● **MATERIAL FOR THE TASK**:
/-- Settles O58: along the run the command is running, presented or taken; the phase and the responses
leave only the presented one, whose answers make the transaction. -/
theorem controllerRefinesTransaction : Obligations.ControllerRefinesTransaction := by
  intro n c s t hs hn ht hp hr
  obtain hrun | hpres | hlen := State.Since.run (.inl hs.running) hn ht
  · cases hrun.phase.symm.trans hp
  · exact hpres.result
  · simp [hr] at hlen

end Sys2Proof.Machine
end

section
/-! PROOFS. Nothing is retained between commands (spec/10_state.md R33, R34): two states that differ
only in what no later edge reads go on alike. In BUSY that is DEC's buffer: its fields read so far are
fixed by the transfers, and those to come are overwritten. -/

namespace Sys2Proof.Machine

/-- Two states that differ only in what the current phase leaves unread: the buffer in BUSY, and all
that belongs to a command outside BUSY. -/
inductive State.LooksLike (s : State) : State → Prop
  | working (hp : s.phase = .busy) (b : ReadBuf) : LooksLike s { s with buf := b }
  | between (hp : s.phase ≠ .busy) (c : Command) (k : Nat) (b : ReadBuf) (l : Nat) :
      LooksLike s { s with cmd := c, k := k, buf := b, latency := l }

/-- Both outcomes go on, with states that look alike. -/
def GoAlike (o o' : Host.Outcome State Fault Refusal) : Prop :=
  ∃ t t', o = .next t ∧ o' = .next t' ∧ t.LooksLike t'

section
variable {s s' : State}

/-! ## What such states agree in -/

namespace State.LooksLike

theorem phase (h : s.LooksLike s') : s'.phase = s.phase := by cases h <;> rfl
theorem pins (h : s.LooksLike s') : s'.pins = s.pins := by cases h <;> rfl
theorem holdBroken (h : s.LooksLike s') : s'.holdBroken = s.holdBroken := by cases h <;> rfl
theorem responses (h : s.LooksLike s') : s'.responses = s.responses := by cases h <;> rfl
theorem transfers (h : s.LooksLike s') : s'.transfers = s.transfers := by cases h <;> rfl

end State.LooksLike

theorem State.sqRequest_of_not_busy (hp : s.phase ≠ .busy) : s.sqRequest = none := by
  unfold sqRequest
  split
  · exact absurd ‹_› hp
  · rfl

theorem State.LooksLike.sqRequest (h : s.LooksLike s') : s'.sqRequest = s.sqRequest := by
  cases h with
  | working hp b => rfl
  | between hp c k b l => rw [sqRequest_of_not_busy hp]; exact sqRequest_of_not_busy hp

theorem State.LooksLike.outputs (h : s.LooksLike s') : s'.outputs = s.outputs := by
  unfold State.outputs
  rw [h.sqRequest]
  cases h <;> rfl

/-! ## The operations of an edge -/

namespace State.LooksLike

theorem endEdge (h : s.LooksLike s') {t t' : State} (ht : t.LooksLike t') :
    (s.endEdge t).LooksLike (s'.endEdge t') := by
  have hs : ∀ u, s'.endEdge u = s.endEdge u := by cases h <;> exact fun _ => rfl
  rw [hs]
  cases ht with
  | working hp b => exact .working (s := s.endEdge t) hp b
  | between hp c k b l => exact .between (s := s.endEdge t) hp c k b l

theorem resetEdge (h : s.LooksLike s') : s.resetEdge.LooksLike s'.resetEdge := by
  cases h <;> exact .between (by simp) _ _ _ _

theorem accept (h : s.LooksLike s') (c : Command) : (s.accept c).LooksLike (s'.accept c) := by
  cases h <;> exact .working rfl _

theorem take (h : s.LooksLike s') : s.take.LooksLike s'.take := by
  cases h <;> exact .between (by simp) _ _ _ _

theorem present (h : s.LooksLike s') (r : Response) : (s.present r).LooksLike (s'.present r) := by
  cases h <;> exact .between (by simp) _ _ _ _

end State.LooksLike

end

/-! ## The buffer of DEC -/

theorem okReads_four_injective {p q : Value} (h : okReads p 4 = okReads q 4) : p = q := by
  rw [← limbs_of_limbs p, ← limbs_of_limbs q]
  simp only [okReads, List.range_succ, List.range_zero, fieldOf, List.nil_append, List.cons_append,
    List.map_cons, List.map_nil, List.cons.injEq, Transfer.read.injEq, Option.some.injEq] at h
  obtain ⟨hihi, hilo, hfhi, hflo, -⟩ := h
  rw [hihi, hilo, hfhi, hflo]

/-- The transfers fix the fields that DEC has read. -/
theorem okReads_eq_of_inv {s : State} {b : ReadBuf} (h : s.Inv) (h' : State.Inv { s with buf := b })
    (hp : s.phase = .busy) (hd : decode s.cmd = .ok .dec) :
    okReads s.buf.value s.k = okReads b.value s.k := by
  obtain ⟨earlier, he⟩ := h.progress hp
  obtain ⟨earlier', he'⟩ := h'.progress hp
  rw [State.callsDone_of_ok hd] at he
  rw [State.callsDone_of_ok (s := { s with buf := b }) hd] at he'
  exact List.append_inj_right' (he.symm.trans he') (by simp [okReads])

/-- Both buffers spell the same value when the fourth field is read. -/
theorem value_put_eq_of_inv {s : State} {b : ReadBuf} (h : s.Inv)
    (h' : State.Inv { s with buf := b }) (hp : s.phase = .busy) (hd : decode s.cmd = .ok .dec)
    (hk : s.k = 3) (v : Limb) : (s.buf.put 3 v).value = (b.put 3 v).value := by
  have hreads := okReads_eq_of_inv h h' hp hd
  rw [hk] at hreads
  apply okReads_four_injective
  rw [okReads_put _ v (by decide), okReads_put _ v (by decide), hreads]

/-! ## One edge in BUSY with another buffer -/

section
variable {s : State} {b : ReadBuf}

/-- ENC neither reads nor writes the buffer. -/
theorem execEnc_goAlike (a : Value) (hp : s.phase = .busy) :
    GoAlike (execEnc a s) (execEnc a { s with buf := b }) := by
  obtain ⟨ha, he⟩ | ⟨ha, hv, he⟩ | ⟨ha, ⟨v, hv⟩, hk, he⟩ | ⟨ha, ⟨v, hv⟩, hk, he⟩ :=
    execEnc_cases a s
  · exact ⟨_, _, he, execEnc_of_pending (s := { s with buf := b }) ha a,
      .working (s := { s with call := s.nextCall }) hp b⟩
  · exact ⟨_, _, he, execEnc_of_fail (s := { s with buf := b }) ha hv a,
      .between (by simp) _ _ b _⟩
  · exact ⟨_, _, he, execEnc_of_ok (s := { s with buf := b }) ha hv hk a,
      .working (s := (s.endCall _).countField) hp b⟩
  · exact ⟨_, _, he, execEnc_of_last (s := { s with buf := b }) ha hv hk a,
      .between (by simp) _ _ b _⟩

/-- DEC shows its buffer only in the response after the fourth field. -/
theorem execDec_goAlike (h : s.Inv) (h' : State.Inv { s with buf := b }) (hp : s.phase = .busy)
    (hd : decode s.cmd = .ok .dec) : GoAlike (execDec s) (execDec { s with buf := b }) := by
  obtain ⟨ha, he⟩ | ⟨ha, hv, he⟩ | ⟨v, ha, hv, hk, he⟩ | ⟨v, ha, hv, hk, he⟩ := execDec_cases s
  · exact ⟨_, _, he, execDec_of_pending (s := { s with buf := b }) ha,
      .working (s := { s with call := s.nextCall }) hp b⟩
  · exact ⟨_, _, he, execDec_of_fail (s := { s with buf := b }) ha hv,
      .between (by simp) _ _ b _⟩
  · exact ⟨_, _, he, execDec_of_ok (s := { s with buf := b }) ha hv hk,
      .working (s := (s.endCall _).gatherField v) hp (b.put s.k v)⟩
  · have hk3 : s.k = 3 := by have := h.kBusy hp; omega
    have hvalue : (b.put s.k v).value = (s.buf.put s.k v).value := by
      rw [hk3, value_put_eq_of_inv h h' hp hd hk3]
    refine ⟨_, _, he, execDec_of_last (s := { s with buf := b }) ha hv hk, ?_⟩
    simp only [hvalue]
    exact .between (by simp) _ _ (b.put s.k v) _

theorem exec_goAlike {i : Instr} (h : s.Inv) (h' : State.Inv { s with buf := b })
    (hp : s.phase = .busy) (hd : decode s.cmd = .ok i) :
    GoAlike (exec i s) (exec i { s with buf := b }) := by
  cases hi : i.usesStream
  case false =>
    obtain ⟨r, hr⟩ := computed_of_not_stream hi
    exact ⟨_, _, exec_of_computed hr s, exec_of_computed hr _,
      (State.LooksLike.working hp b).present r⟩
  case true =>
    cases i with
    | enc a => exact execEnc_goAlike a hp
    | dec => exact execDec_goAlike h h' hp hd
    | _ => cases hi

● **TASK TO COMPLETE**:
Where does the string "List" appear in the records above? Return every line that holds it.

● **ANSWER TO THIS TASK**:
  simp only [okReads, List.range_succ, List.range_zero, fieldOf, List.nil_append, List.cons_append,
    List.map_cons, List.map_nil, List.cons.injEq, Transfer.read.injEq, Option.some.injEq] at h
  exact List.append_inj_right' (he.symm.trans he') (by simp [okReads])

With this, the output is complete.